The Turkish Embassy Letters by Mary Wortley
Written in the first half of the 18th century by Lady Mary Wortley, wife of an ambassador to Turkey, this book is one of the finest collections of travel essays I’ve read. Her language is so evocative, the details she notes about the people, buildings, places she visits are beautiful without being florid. Her narrative style is objective without being dispassionate, engaging and innately curious.
This post was previously published on February 19, 2013 at Designers & Books.
The following interview is reprinted with permission from Designers & Books.
Designers & Books: You've made your mark as a writer and editor in design magazines. How did you get interested in design?
Amanda Dameron: My stepfather was a stained-glass artist and all-around maker who encouraged my love for and understanding of the relationship between aesthetics and utility. He was very knowledgeable about furniture, he was always building new things out of found materials, and he had many books about design. My mother loves interior design and the two of them were always conspiring about their next renovation project or moving furniture around. They also kept a subscription to Architectural Digest, which I would often thumb through.
Do you remember the first design book you read that had an impact on you?
I loved looking through my parents’ collection of books on art glass, and I recall being very inspired by a book given to me in seventh grade about photography. Soon after, I learned how to develop my own film in a makeshift darkroom in our basement. Those books really helped me understand how to appreciate form and composition.

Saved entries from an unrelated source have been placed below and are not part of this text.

-- ==== Sys2Proof/Machine/Assembler.lean ====
section
/-! DEFINITION. The assembler of the spec's own syntax (spec/30_encoding.md R71-R73): the text of a line, read as a
`SourceLine`; a well-formed line, assembled into the host's action. Out-of-range operands and ragged grids are refused
(R69; spec/10_state.md R26), never masked. -/

namespace Sys2Proof.Machine

/-! ## From source lines to host actions -/

/-- A grid of numbers as a grid of pixels; used only on values that fit (R69). -/
def sourceGrid (rows : List (List (Nat × Nat × Nat))) : Grid :=
  rows.map fun row => row.map fun p =>
    { r := BitVec.ofNat 8 p.1, g := BitVec.ofNat 8 p.2.1, b := BitVec.ofNat 8 p.2.2 }

/-- The host action of a line whose operands fit (R71, R73). -/
def lineAction : SourceLine → HostInput
  | .q565 r g b   => .command (encode (.q565 (BitVec.ofNat 8 r) (BitVec.ofNat 8 g) (BitVec.ofNat 8 b)))
  | .d565 w       => .command (encode (.d565 (BitVec.ofNat 16 w)))
  | .pk16 w       => .command (encode (.pk16 (BitVec.ofNat 16 w)))
  | .upk16 b0 b1  => .command (encode (.upk16 (BitVec.ofNat 8 b0) (BitVec.ofNat 8 b1)))
  | .encf         => .command (encode .encf)
  | .decf         => .command (encode .decf)
  | .word n       => .command (BitVec.ofNat 32 n)
  | .reset        => .reset
  | .cfg w h      => .cfg w h
  | .src g        => .src (g.map sourceGrid)
  | .stream bs    => .stream (bs.map fun l => l.map (BitVec.ofNat 8))

/-- Assemble one line: refused unless it is well-formed (R69). -/
def assembleLine (l : SourceLine) : Option HostInput := if l.wellFormed then some (lineAction l) else none

/-- Assemble a program, a straight-line sequence of commands and directives (R75): refused if any line is. -/
def assemble : List SourceLine → Option (List HostInput)
  | [] => some []
  | l :: ls => (assembleLine l).bind fun a => (assemble ls).map (a :: ·)

/-! ## From text to source lines -/

/-- The tokens of a line. -/
inductive Token where
  /-- A mnemonic, a directive or `none`. -/
  | name (cs : List Char)
  | number (n : Nat)
  | comma
  | openParen
  | closeParen
  | openBracket
  | closeBracket
  deriving DecidableEq, Repr

/-- The value of a digit in a base up to 16. -/
def digitValue (base : Nat) (c : Char) : Option Nat :=
  let v :=
    if 48 ≤ c.toNat ∧ c.toNat ≤ 57 then c.toNat - 48
    else if 97 ≤ c.toNat ∧ c.toNat ≤ 102 then c.toNat - 87
    else if 65 ≤ c.toNat ∧ c.toNat ≤ 70 then c.toNat - 55
    else 16
  if v < base then some v else none

/-- The value of a run of digits, on top of those read before. -/
def digitsValue (base : Nat) : Nat → List Char → Option Nat
  | acc, [] => some acc
  | acc, c :: cs => (digitValue base c).bind fun d => digitsValue base (acc * base + d) cs

/-- A numeric operand is decimal or `0x` hexadecimal (R71). -/
def numberOf (cs : List Char) : Option Nat :=
  match cs with
  | '0' :: 'x' :: d :: ds => digitsValue 16 0 (d :: ds)
  | _ => digitsValue 10 0 cs

/-- The token of the characters collected so far, the last one first; no token where there are none. -/
def flushToken (buf : List Char) (rest : List Token) : Option (List Token) :=
  match buf.reverse with
  | [] => some rest
  | c :: cs =>
    if (digitValue 10 c).isSome then (numberOf (c :: cs)).map fun n => .number n :: rest
    else some (.name (c :: cs) :: rest)

/-- The token of a punctuation character. -/
def punctuation (c : Char) : Option Token :=
  if c = ',' then some .comma
  else if c = '(' then some .openParen
  else if c = ')' then some .closeParen
  else if c = '[' then some .openBracket
  else if c = ']' then some .closeBracket
  else none

/-- The tokens of a line. Text after `;` is a comment (R71); blanks separate tokens (notes/assumptions/11.md). -/
def tokenize : List Char → List Char → Option (List Token)
  | buf, [] => flushToken buf []
  | buf, c :: cs =>
    if c = ';' then flushToken buf []
    else if c = ' ' ∨ c = '\t' then (tokenize [] cs).bind (flushToken buf)
    else match punctuation c with
      | some t => (tokenize [] cs).bind fun ts => flushToken buf (t :: ts)
      | none => tokenize (c :: buf) cs

/-- Numbers after the first, each behind a comma, to the end of the line. -/
def moreNumbers : List Token → Option (List Nat)
  | [] => some []
  | .comma :: .number n :: ts => (moreNumbers ts).map (n :: ·)
  | _ => none

/-- The operands of a line: numbers with commas between them; a line may have none. -/
def operandNumbers : List Token → Option (List Nat)
  | [] => some []
  | .number n :: ts => (moreNumbers ts).map (n :: ·)
  | _ => none

/-- The pixels of a row after its first, up to the row's closing bracket. -/
def morePixels : List Token → Option (List (Nat × Nat × Nat) × List Token)
  | .closeBracket :: ts => some ([], ts)
  | .comma :: .openParen :: .number r :: .comma :: .number g :: .comma :: .number b :: .closeParen :: ts =>
    (morePixels ts).map fun q => ((r, g, b) :: q.1, q.2)
  | _ => none

/-- A row, behind its opening bracket. -/
def rowPixels : List Token → Option (List (Nat × Nat × Nat) × List Token)
  | .closeBracket :: ts => some ([], ts)
  | .openParen :: .number r :: .comma :: .number g :: .comma :: .number b :: .closeParen :: ts =>
    (morePixels ts).map fun q => ((r, g, b) :: q.1, q.2)
  | _ => none

/-- The rows of a grid after its first, up to the end of the line; `fuel` bounds their number. -/
def moreRows : Nat → List Token → Option (List (List (Nat × Nat × Nat)))
  | _, [.closeBracket] => some []
  | fuel + 1, .comma :: .openBracket :: ts =>
    (rowPixels ts).bind fun q => (moreRows fuel q.2).map (q.1 :: ·)
  | _, _ => none

/-- A grid `[[(R,G,B), ...], ...]`, rows top to bottom; `[]` is the grid of 0 rows (R71). -/
def gridRows (ts : List Token) : Option (List (List (Nat × Nat × Nat))) :=
  match ts with
  | [.openBracket, .closeBracket] => some []
  | .openBracket :: .openBracket :: rest =>
    (rowPixels rest).bind fun q => (moreRows rest.length q.2).map (q.1 :: ·)
  | _ => none

/-- The line of a mnemonic or directive and its numeric operands (R71). -/
def numericLine (head : List Char) (ns : List Nat) : Option SourceLine :=
  match head, ns with
  | ['Q', '5', '6', '5'], [r, g, b] => some (.q565 r g b)
  | ['D', '5', '6', '5'], [w] => some (.d565 w)
  | ['P', 'K', '1', '6'], [w] => some (.pk16 w)
  | ['U', 'P', 'K', '1', '6'], [b0, b1] => some (.upk16 b0 b1)
  | ['E', 'N', 'C', 'F'], [] => some .encf
  | ['D', 'E', 'C', 'F'], [] => some .decf
  | ['.', 'w', 'o', 'r', 'd'], [n] => some (.word n)
  | ['.', 'r', 'e', 's', 'e', 't'], [] => some .reset
  | ['.', 'c', 'f', 'g'], [w, h] => some (.cfg w h)
  | ['.', 's', 't', 'r', 'e', 'a', 'm'], bs => some (.stream (some bs))
  | _, _ => none

/-- The line of a name and the tokens behind it (R71). -/
def lineOfTokens (head : List Char) (ts : List Token) : Option SourceLine :=
  if head = ['.', 's', 'r', 'c'] then
    if ts = [.name ['n', 'o', 'n', 'e']] then some (.src none) else (gridRows ts).map fun g => .src (some g)
  else if head = ['.', 's', 't', 'r', 'e', 'a', 'm'] ∧ ts = [.name ['n', 'o', 'n', 'e']] then some (.stream none)
  else (operandNumbers ts).bind (numericLine head)

/-- Read one line of text. `none`: not in the syntax of R71. `some none`: a blank line or a comment alone. -/
def parseLine (cs : List Char) : Option (Option SourceLine) :=
  match tokenize [] cs with
  | some [] => some none
  | some (.name head :: ts) => (lineOfTokens head ts).map some
  | _ => none

/-- Read the lines of a program's text. -/
def parseProgram : List (List Char) → Option (List SourceLine)
  | [] => some []
  | l :: ls => (parseLine l).bind fun q => (parseProgram ls).map fun rest =>
    match q with
    | none => rest
    | some line => line :: rest

end Sys2Proof.Machine
end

You mentioned to us that you were a binge reader when you were a child—that when you found an author you liked, you would read everything you could get your hands on by that author. Do you still read that way?
Yes, though I usually binge on writers of fiction. Authors that come to mind: Pearl S. Buck, J. D. Salinger, George Saunders, David Sedaris.

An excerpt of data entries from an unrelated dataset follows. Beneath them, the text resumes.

/-- R68, R130: a word is refused exactly when one of the four conditions of R68 holds; a refused command sets REFUSED and
changes no other state of the block; from then on no command has a step, and the run is a refused one. (That the command
leaves the host's plan, and the name of the stop, are the model's: notes/assumptions/1.md and 6.md.) -/
def Obligations.RefusedCommandsSetRefused : Prop :=
  ∀ (s : State) (c : Command) (rest : List HostInput),
    s.Running → s.inputs = .command c :: rest →
    ((opField c = 0b110#3 ∨ opField c = 0b111#3 ∨ zeroField c ≠ 0b00000#5 ∨
      ((opField c = 0b001#3 ∨ opField c = 0b010#3 ∨ opField c = 0b011#3) ∧ c.extractLsb' 16 8 ≠ 0x00#8) ∨
      ((opField c = 0b100#3 ∨ opField c = 0b101#3) ∧ c.extractLsb' 0 24 ≠ 0x000000#24)) ↔ decode c = none) ∧
    (decode c = none → step s = .next { s with inputs := rest, refused := true } ∧
      ∀ (c' : Command) (rest' : List HostInput),
        step { s with inputs := .command c' :: rest', refused := true } = .fault .runRefused ∧
        runEnd { s with inputs := .command c' :: rest', refused := true } = some .refused)

/-- The words of spec/95_test_vectors.md §2.6 decode as it says. -/
def Obligations.SpecWordsDecode : Prop :=
  decode 0x006496C8#32 = some (.q565 100#8 150#8 200#8) ∧ decode 0x200064B9#32 = some (.d565 0x64B9#16) ∧
  decode 0x400064B9#32 = some (.pk16 0x64B9#16) ∧ decode 0x600064B9#32 = some (.upk16 0xB9#8 0x64#8) ∧
  decode 0x80000000#32 = some .encf ∧ decode 0xA0000000#32 = some .decf ∧
  decode 0x2001FFFF#32 = none ∧ decode 0x80000001#32 = none ∧ decode 0x01000000#32 = none ∧ decode 0xC0000000#32 = none

/-- R69: operands of Q565, D565, PK16 and UPK16 lines that fit their fields assemble to the command that decodes to exactly those values; an operand out
of range is refused, neither masked nor spilled into another field. -/
def Obligations.OutOfRangeOperandsAreRefused : Prop :=
  (∀ r g b : Nat,
    (r < 256 ∧ g < 256 ∧ b < 256 → ∃ (c : Command) (r' g' b' : Byte), assembleLine (.q565 r g b) = some (.command c) ∧
      decode c = some (.q565 r' g' b') ∧ r'.toNat = r ∧ g'.toNat = g ∧ b'.toNat = b) ∧
    (¬ (r < 256 ∧ g < 256 ∧ b < 256) → assembleLine (.q565 r g b) = none)) ∧
  (∀ w : Nat,
    (w < 65536 → ∃ (c : Command) (w' : Word565), assembleLine (.d565 w) = some (.command c) ∧
      decode c = some (.d565 w') ∧ w'.toNat = w) ∧
    (w < 65536 → ∃ (c : Command) (w' : Word565), assembleLine (.pk16 w) = some (.command c) ∧
      decode c = some (.pk16 w') ∧ w'.toNat = w) ∧
    (¬ w < 65536 → assembleLine (.d565 w) = none ∧ assembleLine (.pk16 w) = none)) ∧
  (∀ b0 b1 : Nat,
    (b0 < 256 ∧ b1 < 256 → ∃ (c : Command) (b0' b1' : Byte), assembleLine (.upk16 b0 b1) = some (.command c) ∧
      decode c = some (.upk16 b0' b1') ∧ b0'.toNat = b0 ∧ b1'.toNat = b1) ∧
    (¬ (b0 < 256 ∧ b1 < 256) → assembleLine (.upk16 b0 b1) = none))

/-! ## Steps, the host's actions and reset -/

/-- R20, R66: a step on a command that decodes is the execution of that instruction; around it the step only takes the
command from the front of the host's plan (the model's own field, notes/assumptions/1.md). -/
def Obligations.StepPerformsTheDecodedCommand : Prop :=
  ∀ (s : State) (c : Command) (rest : List HostInput) (i : Instr),
    s.inputs = .command c :: rest → decode c = some i → step s = exec i { s with inputs := rest }

/-- R53: the host's actions are performed one at a time, in the order issued: every step takes exactly the first one. -/
def Obligations.StepsTakeActionsInOrder : Prop :=
  ∀ s t : State, step s = .next t → ∃ a : HostInput, s.inputs = a :: t.inputs

/-- R33: the reset state, element by element. -/
def Obligations.ResetStateIsAsListed : Prop :=
  State.reset.cfgW = 320 ∧ State.reset.cfgH = 240 ∧ State.reset.qOut = none ∧
  State.reset.rOut = none ∧ State.reset.gOut = none ∧ State.reset.bOut = none ∧
  State.reset.b0Out = none ∧ State.reset.b1Out = none ∧ State.reset.wOut = none ∧
  State.reset.src = none ∧ State.reset.stream = none ∧ State.reset.dst = none ∧
  State.reset.fault = none ∧ State.reset.refused = false

/-- R140: the host's reset, in every state, gives every element its reset value, and it is the only action that clears
FAULT or REFUSED. (That the parameters and the host's plan stay is the model's: notes/assumptions/1.md and 3.md.) -/
def Obligations.OnlyResetStartsANewRun : Prop :=
  (∀ (s : State) (rest : List HostInput), s.inputs = .reset :: rest →
    step s = .next { config := s.config, inputs := rest, cfgW := 320, cfgH := 240, qOut := none, rOut := none,
                     gOut := none, bOut := none, b0Out := none, b1Out := none, wOut := none, src := none,
                     stream := none, dst := none, fault := none, refused := false }) ∧
  (∀ (s t : State), step s = .next t → (∀ rest, s.inputs ≠ .reset :: rest) →
    (∀ r, s.fault = some r → t.fault = some r) ∧ (s.refused = true → t.refused = true))

/-- R129: once FAULT is not none, no command has a step, whichever word it is; the run is over and faulted; every host action
but a reset leaves FAULT as it is, and a reset starts a new run. (The name of the stop is the model's:
notes/assumptions/6.md.) -/
def Obligations.NoCommandStepsAfterAFault : Prop :=
  ∀ (s : State) (r : FaultRecord), s.fault = some r →
    (∀ i : Instr, exec i s = .fault .runFaulted) ∧
    (∀ (c : Command) (rest : List HostInput), step { s with inputs := .command c :: rest } = .fault .runFaulted) ∧
    runEnd s = some .faulted ∧
    (∀ (a : HostInput) (rest : List HostInput) (t : State), a ≠ .reset →
      step { s with inputs := a :: rest } = .next t → t.fault = some r) ∧
    (∀ rest : List HostInput, ∃ t, step { s with inputs := .reset :: rest } = .next t ∧ t.Running)

/-- R22, R7: the host writes any values the registers can hold; nothing else changes. A value wider than DIM_BITS cannot be
written (the refusal is the model's: notes/assumptions/4.md). -/
def Obligations.HostWritesTheConfiguration : Prop :=
  ∀ (s : State) (w h : Nat) (rest : List HostInput), s.inputs = .cfg w h :: rest →
    (dimensionFits s.config w = true ∧ dimensionFits s.config h = true →
      step s = .next { s with inputs := rest, cfgW := w, cfgH := h }) ∧
    (¬ (dimensionFits s.config w = true ∧ dimensionFits s.config h = true) → step s = .refused .dimensionTooWide)

/-- R26: the host supplies SRC only as a grid of rows of one length, or makes it absent; nothing else changes. -/
def Obligations.HostSuppliesRectangularGrids : Prop :=
  ∀ (s : State) (rest : List HostInput),
    (s.inputs = .src none :: rest → step s = .next { s with inputs := rest, src := none }) ∧
    (∀ g : Grid, s.inputs = .src (some g) :: rest →
      ((∀ row ∈ g, ∀ row' ∈ g, row.length = row'.length) →
        step s = .next { s with inputs := rest, src := some g }) ∧
      (¬ (∀ row ∈ g, ∀ row' ∈ g, row.length = row'.length) → step s = .refused .raggedGrid))

/-- R27: the host supplies STREAM as bytes in offset order, of any length, or makes it absent; nothing else changes. Every
offset below the length reads its byte, no other offset has a value. -/
def Obligations.HostSuppliesTheStream : Prop :=
  ∀ (s : State) (rest : List HostInput),
    (s.inputs = .stream none :: rest → step s = .next { s with inputs := rest, stream := none }) ∧
    (∀ bs : List Byte, s.inputs = .stream (some bs) :: rest → ∃ m : Memory,
      step s = .next { s with inputs := rest, stream := some m } ∧ m.length = bs.length ∧ Memory.wf m = true ∧
      ∀ a : Nat, Memory.read m a = bs[a]?)

/-- R25, R33, R34: after reset no output port, STREAM or DST yields a number to the host, and FAULT reads as none. (How
`hostView` reads FAULT is the model's: notes/assumptions/13.md.) -/
def Obligations.NothingReadsAsANumberAfterReset : Prop :=
  (hostView State.reset).qOut = none ∧ (hostView State.reset).rOut = none ∧ (hostView State.reset).gOut = none ∧
  (hostView State.reset).bOut = none ∧ (hostView State.reset).b0Out = none ∧ (hostView State.reset).b1Out = none ∧
  (hostView State.reset).wOut = none ∧ (hostView State.reset).stream = none ∧ (hostView State.reset).dst = none ∧
  (hostView State.reset).fault = none

/-! ## The per-pixel operations -/

/-- R80: Q565 drives Q_OUT with the source's formula, computed on natural numbers, and changes nothing else; its operands
are the three low bytes of its word. -/
def Obligations.Q565QuantizesByTheFormula : Prop :=
  (∀ (s : State) (r g b : Byte), s.Running → ∃ w : Word565,
    exec (.q565 r g b) s = .next { s with qOut := some w } ∧
    w.toNat = ((r.toNat &&& 0xF8) <<< 8) ||| ((g.toNat &&& 0xFC) <<< 3) ||| (b.toNat >>> 3)) ∧
  (∀ c : Command, c &&& 0xFF000000#32 = 0x00000000#32 →
    decode c = some (.q565 (c.extractLsb' 16 8) (c.extractLsb' 8 8) (c.extractLsb' 0 8)))

/-- R82: in bit-slice form, `Q_OUT = r[7:3] ++ g[7:2] ++ b[7:3]`: each lane of the result comes from its own operand. -/
def Obligations.Q565WorksLaneByLane : Prop :=
  ∀ (s : State) (r g b : Byte), s.Running → ∃ w : Word565,
    exec (.q565 r g b) s = .next { s with qOut := some w } ∧
    w = r.extractLsb' 3 5 ++ g.extractLsb' 2 6 ++ b.extractLsb' 3 5 ∧
    w.extractLsb' 11 5 = r.extractLsb' 3 5 ∧ w.extractLsb' 5 6 = g.extractLsb' 2 6 ∧
    w.extractLsb' 0 5 = b.extractLsb' 3 5

/-- R81: Q565 computes exactly the formula of R80 and the discarded low bits never change the result (truncation, not
rounding): (7, 3, 7) gives 0x0000 and (247, 251, 247) gives 0xF7DE. -/
def Obligations.Q565IgnoresTheDiscardedBits : Prop :=
  ∀ (s : State) (r g b : Byte) (lr lg lb : Byte), s.Running →
    exec (.q565 r g b) s =
      exec (.q565 ((r &&& 0xF8#8) ||| (lr &&& 0x07#8)) ((g &&& 0xFC#8) ||| (lg &&& 0x03#8))
        ((b &&& 0xF8#8) ||| (lb &&& 0x07#8))) s ∧
    (∃ w : Word565, exec (.q565 r g b) s = .next { s with qOut := some w } ∧
      w.toNat = ((r.toNat &&& 0xF8) <<< 8) ||| ((g.toNat &&& 0xFC) <<< 3) ||| (b.toNat >>> 3)) ∧
    exec (.q565 7#8 3#8 7#8) s = .next { s with qOut := some 0x0000#16 } ∧
    exec (.q565 247#8 251#8 247#8) s = .next { s with qOut := some 0xF7DE#16 }

/-- R83: Q565 is onto, and every word has exactly 256 preimages: those with each component in its field's range. -/
def Obligations.Q565HasExactly256Preimages : Prop :=
  ∀ (s : State) (w : Word565), s.Running →
    (∀ p : Pixel, exec (.q565 p.r p.g p.b) s = .next { s with qOut := some w } ↔
      (8 * (redField w).toNat ≤ p.r.toNat ∧ p.r.toNat ≤ 8 * (redField w).toNat + 7 ∧
       4 * (greenField w).toNat ≤ p.g.toNat ∧ p.g.toNat ≤ 4 * (greenField w).toNat + 3 ∧
       8 * (blueField w).toNat ≤ p.b.toNat ∧ p.b.toNat ≤ 8 * (blueField w).toNat + 7)) ∧
    (∃ l : List Pixel, l.length = 256 ∧ l.Nodup ∧
      ∀ p : Pixel, p ∈ l ↔ exec (.q565 p.r p.g p.b) s = .next { s with qOut := some w })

Your first job out of college was at one of the oldest independent bookstores in Los Angeles. How did that experience shape your relationship to books?
The bookstore was called Midnight Special, and each of the bookstore's eight employees had their own section of the store to buy titles for. My section included art, photography, architecture, and design, but I learned so much from my colleagues who handled sections like history, politics, and poetry. It wasn't until I worked there that I began to really understand the world, and my place in it. A lot of my preconceived notions were tested during that time, and I discovered a great many authors and subjects that I'd never even heard of before then.
You lead a magazine noted for its focus on modern design (its tagline is “At home in the modern world”). Do you have favorite books in your personal collection that focus on early designers or early periods?
Yes, and my selections for Designers & Books reflect this. Two are The English House by Herbert Muthesius from 1904, and The Turkish Embassy Letters by Lady Mary Wortley Montagu, which details buildings and places the wife of the American ambassador to Turkey visited during the first half of the 18th century.
Most of the books on your list are about design—and then there's the book about The New Yorker’s William Shawn and “the invisible art of editing.” You have an extensive background in both design and editing—do you see any similarities between the two fields?
Absolutely! In both disciplines, the real artistry is often invisible to the naked eye.